– Lo encontré entre el respaldo y el asiento -dijo Sivertsen sonriendo casi como si lo lamentara-. Debes mantener tu coche más ordenado. ¿Me escucharás ahora?
El acero brillaba. Harry intentó pensar. Intentó mantener el pánico a raya.
– Escucho.
– Bien, porque lo que voy a decir requiere un poco de concentración. Soy inocente. Es decir, he traficado con armas y diamantes. Llevo años haciéndolo. Pero nunca he matado a nadie.
Sivertsen levantó el cincel cuando Harry movió la mano. Harry la dejó caer.
– El tráfico de armas lo organiza un tipo que se hace llamar el Príncipe, y hace un tiempo me di cuenta de que se trata del comisario Tom Waaler. Y, lo que es más interesante, puedo probar que se trata del comisario Tom Waaler. Y si he comprendido bien la situación, tú necesitas mi testimonio y mis pruebas para coger a Tom Waaler. Si tú no lo coges a él, él te cogerá a ti. ¿Verdad?

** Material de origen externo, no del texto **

-- ==== Sys2Proof/Machine/Task.lean ====
section
/-!
DEFINITION. The words that create, end, cancel and query tasks (R288 to R294), migration (R51, R52, R290), the routes
of messages (R20, R321, R477), and the checks of a destination (R459).
-/
namespace Sys2Proof.Machine

/-! ## Messages (R38) -/

def msgDst (m : Msg) : Nat := m.metaWord.bits 0 16
def msgSrc (m : Msg) : Nat := m.metaWord.bits 16 16
def msgType (m : Msg) : Nat := m.metaWord.bits 40 4
def msgPlen (m : Msg) : Nat := m.metaWord.bits 44 4
def msgPrio (m : Msg) : Nat := m.metaWord.bits 48 2
def msgFlags (m : Msg) : Nat := m.metaWord.bits 50 14

/-- A message with its DST replaced. -/
def msgTo (m : Msg) (dst : Nat) : Msg := { m with metaWord := (m.metaWord &&& ~~~(0xFFFF#64)) ||| word (dst % 2 ^ 16) }

/-! ## Routes between dies (R20, R477) -/

/-- The boundary between two neighbouring dies: twice the lower die number, plus 1 for a die-row boundary. -/
def boundaryOf (a b : Nat) : Nat := 2 * min a b + (if a / 6 = b / 6 then 0 else 1)

/-- Whether two dies are neighbours in the 4 × 6 grid (R17). -/
def adjacent (a b : Nat) : Bool :=
  (a / 6 == b / 6 && (a == b + 1 || b == a + 1)) || (a % 6 == b % 6 && (a == b + 6 || b == a + 6))

/-- Whether a boundary carries traffic. -/
def State.linkUp (s : State) (a b : Nat) : Bool :=
  (tabGet ⟨.full, 0, []⟩ s.package.boundaries (boundaryOf a b)).width != .isolated

/-- Dies in steps of one from `a` to `b`, without `a`. -/
def stepsTo (a b unit : Nat) : List Nat :=
  if a ≤ b then (List.range ((b - a) / unit)).map fun i => a + (i + 1) * unit
  else (List.range ((a - b) / unit)).map fun i => a - (i + 1) * unit

/-- The dies of a route after the first: along the die-row first, or along the die-column first. -/
def gridRoute (rowFirst : Bool) (a b : Nat) : List Nat :=
  if rowFirst then stepsTo a (a / 6 * 6 + b % 6) 1 ++ stepsTo (a / 6 * 6 + b % 6) b 6
  else stepsTo a (b / 6 * 6 + a % 6) 6 ++ stepsTo (b / 6 * 6 + a % 6) b 1

/-- Whether every boundary of a route works. -/
def State.routeUp (s : State) (a : Nat) : List Nat → Bool
  | [] => true
  | b :: t => s.linkUp a b && s.routeUp b t

/-- One relaxation of the distances to a die. -/
def State.relax (s : State) (d : List Nat) : List Nat :=
  (List.range 24).map fun i =>
    (List.range 24).foldl (fun m j => if adjacent i j && s.linkUp i j then min m (d.getD j 99 + 1) else m) (d.getD i 99)

/-- Distances to a die over working boundaries; 99 where there is no way. -/
def State.distances (s : State) (b : Nat) : Nat → List Nat
  | 0 => (List.range 24).map fun i => if i = b then 0 else 99
  | n + 1 => s.relax (s.distances b n)

/-- The shortest route over working boundaries, least die numbers first. -/
def State.descend (s : State) (d : List Nat) (a : Nat) : Nat → List Nat
  | 0 => []
  | n + 1 =>
    match (List.range 24).find? fun j => adjacent a j && s.linkUp a j && d.getD j 99 + 1 == d.getD a 99 with
    | some j => j :: s.descend d j n
    | none => []

/-- The route between two dies, without the first. -/
def State.dieRoute (s : State) (a b : Nat) : List Nat :=
  if s.routeUp a (gridRoute true a b) then gridRoute true a b
  else if s.routeUp a (gridRoute false a b) then gridRoute false a b
  else s.descend (s.distances b 24) a 24

/-- Whether one die reaches another. -/
def State.reaches (s : State) (a b : Nat) : Bool := a == b || (s.dieRoute a b).getLast? == some b

/-- The side across which traffic from another die enters a die. -/
def State.entrySide (s : State) (fromDie toDie : Nat) : Option (Fin 4) :=
  match (fromDie :: s.dieRoute fromDie toDie).reverse with
  | _ :: prev :: _ => some (sideFrom prev toDie)
  | _ => none

/-- The stop of a die from which traffic that set out at a stop of a die comes (R493). -/
def State.entryStop (s : State) (fromDie src toDie : Nat) : Nat := ((s.entrySide fromDie toDie).map edgeQuad).getD src

/-- A task-carrying message sets out from a stop of a die to a core of this package: one that crosses a die boundary comes to
the queue of its side (R321). -/
def State.sendTo (s : State) (fromDie src core : Nat) (m : Msg) (c : Creator) : State :=
  match s.entrySide fromDie (dieOfCore core) with
  | some side => s.post (.blockMessage (dieOfCore core) side core m c)
  | none => s.post (.taskMessageArrival core src m c)

/-! ## Destinations (R33, R37, R459) -/

/-- What a logical core names as a destination: a core of this package, a fabric port, a MESSAGE detail, or a table
that could not be read. -/
inductive Dest where
  | here (core : Nat) | away (port : Nat) | refused (detail : Nat) | dead
deriving DecidableEq, Repr

/-- The destination of a message of a context as a core finds it. -/
def State.destination (s : State) (core c lc : Nat) : State × Dest :=
  match s.ctLookup core c lc with
  | .unreadable => (s.ctMiss core c lc, .dead)
  | .unmapped => (s.ctMiss core c lc, .refused 1)
  | .entry raw e =>
    let s := s.ctFill core c lc raw
    if e.pkg = s.pkg then (s, .here (coreKey e.die e.pcore))
    else match s.routeAccess c e.pkg with
      | (s, .open p) => (s, .away p)
      | (s, .shut) => (s, .refused 3)
      | (s, .unreadable) => (s, .dead)

/-- A message leaves the package by a fabric port; its acknowledgement is awaited where its creator waits for one. -/
def State.sendAway (s : State) (port : Nat) (m : Msg) (c : Creator) : State :=
  let owed : List Creator := match c with | .slot .. | .agent _ => [c] | _ => []
  { s with package := { s.package with fabricOut := s.package.fabricOut ++ [(port, m)], owed := s.package.owed ++ owed } }

/-- A message of the executing slot leaves for its destination. -/
def State.dispatchTo (s : State) (d : Dest) (m : Msg) (c : Creator) : State :=
  match d with
  | .here k => s.sendTo s.die (coreStop (pcoreOf s.core)) k m c
  | .away p => s.sendAway p m c
  | _ => s

/-! ## Fault reports (R411) -/

/-- What a fault report says. -/
structure Report where
  cause : Nat
  remote : Bool
  ctx : Nat
  /-- Save position, if a record was written. -/
  saved : Option Nat
  lcore : Nat
  pc : Word
  value : Word
  taskId : Nat
  detail : Nat
  place : Word
  record : Nat
deriving DecidableEq, Repr

/-- The message of a report. -/
def Report.msg (r : Report) (sup : Nat) (handler : Word) : Msg :=
  ⟨handler, metaOf 5 6 3 sup r.lcore 0xFFFF,
    [word (r.cause % 2 ^ 8 + (if r.remote then 2 ^ 8 else 0) + r.ctx % 2 ^ 8 * 2 ^ 16 + r.saved.getD 0 % 4 * 2 ^ 24 +
      (if r.saved.isSome then 2 ^ 26 else 0) + r.lcore % 2 ^ 16 * 2 ^ 32),
     r.pc, r.value, word (r.taskId % 2 ^ 32 + r.detail % 2 ^ 16 * 2 ^ 32), r.place, word r.record]⟩

/-- What the fault message of a context that is lost outside its activations says. No word of an activation is at fault, and the spec states
neither the cause code, which is one of R407, nor the place: free values. DESIGN CHOICE (log 65), safe. -/
def lostReport (n c : Nat) : Report :=
  ⟨1 + (Config.freeWord n).toNat % 0x17, (Config.freeWord (n + 1)).bit 0, c, none, (Config.freeWord (n + 2)).bits 0 16,
    Config.freeWord (n + 3), Config.freeWord (n + 4), (Config.freeWord (n + 5)).bits 0 32, (Config.freeWord (n + 6)).bits 0 16,
    Config.freeWord (n + 7), 0⟩

/-! ## The supervisor endpoint (R33, R59, R411, R412, R415) -/

/-- Where a message to the supervisor of a context goes. -/
inductive Endpoint where
  | here (core : Nat) | away (port : Nat)
  /-- No core is named, or none that a route reaches. -/
  | nowhere
  | unreadable
deriving DecidableEq, Repr

/-- The endpoint of a context, and the handler address of its core-table header. -/
def State.endpoint (s : State) (fromDie c : Nat) : Endpoint × Word :=
  match s.tableRead c (s.getCtx c).coretab 16 with
  | none => (.unreadable, 0)
  | some h =>
    let e := h / 2 ^ 32 % 2 ^ 16
    let pkg := h / 2 ^ 48 % 2 ^ 8
    let die := e % 32
    let core := e / 256
    let handler := word (h / 2 ^ 64)
    if e / 32 % 8 ≠ 0 ∨ 23 < die ∨ 131 < core ∨ 63 < pkg then (.nowhere, handler)
    else if pkg = s.pkg then (if s.reaches fromDie die then .here (coreKey die core) else .nowhere, handler)
    else match s.route c pkg with
      | .open p => (.away p, handler)
      | .shut => (.nowhere, handler)
      | .unreadable => (.unreadable, handler)

/-- The supervisor context of a context, if `SUPCTX` is valid (R412). -/
def State.supervisorOf (s : State) (c : Nat) : Option Nat :=
  if (s.getCtx c).supctx.bit 8 then some ((s.getCtx c).supctx.bits 0 8) else none

/-- Whether a context is a supervisor context (R177). -/
def State.isSupervisor (s : State) (c : Nat) : Bool := s.ctxs.any fun x => x.2.supctx.bit 8 && x.2.supctx.bits 0 8 == c

/-- Makes a context dead under R415, and logs it with the cause of the fault and the unit that met it. -/
def State.containmentKill (s : State) (place c cls cause : Nat) : State :=
  (s.killContext c).logRecord (placeDie place) ⟨cls, 2, cause, 4, some c, none, place, c⟩

/-- Where a message that is never spilled goes: to a core of this package, or to another package by a port, with the
supervisor context and the handler; nowhere, which R415 answers; or not known, as a table could not be read (R494). -/
inductive ReportPath where
  | core (core sup : Nat) (handler : Word)
  | port (port sup : Nat) (handler : Word)
  | nowhere | unreadable
deriving DecidableEq, Repr

/-- The core-table header of a context has been read: A is set in the PTE that it translates through (R494). -/
def State.headerTouch (s : State) (c : Nat) : State := s.tableTouch c (s.getCtx c).coretab 16

/-- The way to the supervisor of a context (R412, R415). `handler` is that of the pre-empt message, else that of the header. -/
def State.reportPath (s : State) (place c : Nat) (handler : Option Word) : ReportPath :=
  match s.endpoint (placeDie place) c with
  | (.unreadable, _) => .unreadable
  | (.nowhere, _) => .nowhere
  | (e, h) =>
    let h := handler.getD h
    match s.supervisorOf c with
    | none => .nowhere
    | some sup =>
      if !(s.getCtx sup).acceptsHandler h || (handler.isNone && !(s.getCtx sup).live) then .nowhere
      else match e with
        | .here k => .core k sup h
        | .away p => .port p sup h
        | _ => .nowhere

/-- A message of a unit sets out on such a way. -/
def State.sendReportOn (s : State) (place : Nat) (w : ReportPath) (m : Nat → Word → Msg) : State :=
  match w with
  | .core k sup h => s.post (.faultReportArrival k (s.entryStop (placeDie place) (placeStop place) (dieOfCore k)) (m sup h))
  | .port p sup h => s.sendAway p (m sup h) .none
  | .nowhere | .unreadable => s

/-- A fault of containment context (R406): the context is made dead, the fault is logged, and its supervisor, where it has one
that can be told, gets a fault message with the number of the record. -/
def State.loseReported (s : State) (place c : Nat) (r : LogRecord) (m : Nat → Nat → Word → Msg) : State :=
  let die := placeDie place
  let w := s.reportPath place c none
  let s := s.headerTouch c
  let before := s.lastRecord die
  let s := (s.killContext c).logRecord die r
  if s.supervisorOf c = some c then s
  else s.sendReportOn place w (m (if s.lastRecord die = before then 0 else s.lastRecord die))

/-- A context lost outside its activations: dead, logged once, and told to its supervisor (R406). -/
def State.loseContext (s : State) (place c : Nat) (r : LogRecord) : State :=
  let n := s.freeCtr
  { s with freeCtr := n + 8 }.loseReported place c r fun seq => { lostReport n c with record := seq }.msg

/-- Sends a message that is never spilled to the supervisor of a context. The context is made dead where R415 says so: that is
a fault of containment context, told to the supervisor by the header's handler, where only the message's own handler failed
(R406). -/
def State.tellSupervisor (s : State) (place c cls cause : Nat) (handler : Option Word) (m : Nat → Word → Msg) : State :=
  match s.reportPath place c handler with
  | .unreadable => s.tableFailure place c
  | .nowhere =>
    if handler.isSome then s.loseContext place c ⟨cls, 2, cause, 4, some c, none, place, c⟩ else s.containmentKill place c cls cause
  | w => (s.headerTouch c).sendReportOn place w m

/-- `SLOTID` of a slot (R176). -/
def State.slotIdOf (s : State) (k : Nat) : Word :=
  word (s.pkg * 2 ^ 20 + dieOfSlot k * 2 ^ 15 + pcoreOf (coreOfSlot k) * 4 + k % 4)

/-! ## Pre-emption of a logical core (R55, R59) -/

/-- Whether a slot of a core runs an activation of a logical core. -/
def State.runs (s : State) (core c l : Nat) : Bool :=
  (List.range 4).any fun i => let x := s.getSlot (slotKey core i); x.active && x.ctx == c && x.lcore == l

/-- Whether a pre-emption of a logical core is pending on a core. -/
def State.preempting (s : State) (core c l : Nat) : Bool :=
  (s.getCore core).marks.any fun m => m.ctx == c && m.lcore == l && !m.preempted

/-- Whether a pre-emption of a context is pending on a core: of some logical core of it (R55, R61). -/
def State.pendingPreempt (s : State) (core c : Nat) : Bool :=
  (s.getCore core).marks.any fun m => m.ctx == c && !m.preempted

Harry estaba pendiente del cincel.
– ¿Hole?
Harry asintió con la cabeza.
La risa de Sivertsen era clara como la de una chica.
– ¿No es una paradoja preciosa, Hole? Aquí estamos, un traficante de armas y un madero, encadenados y totalmente dependientes el uno del otro, y aun así, pensando en cómo nos podemos matar.
– No hay paradoja verdadera -sentenció Harry-. ¿Qué quieres?
– Quiero… -dijo Sivertsen tirando el cincel al aire y recogiéndolo de forma que el mango quedó señalando a Harry-. Quiero que averigües quién ha hecho que parezca que yo he matado a cuatro personas. Si lo consigues, te ofreceré la cabeza de Waaler en bandeja de plata. Tú me ayudas a mí, yo te ayudo a ti.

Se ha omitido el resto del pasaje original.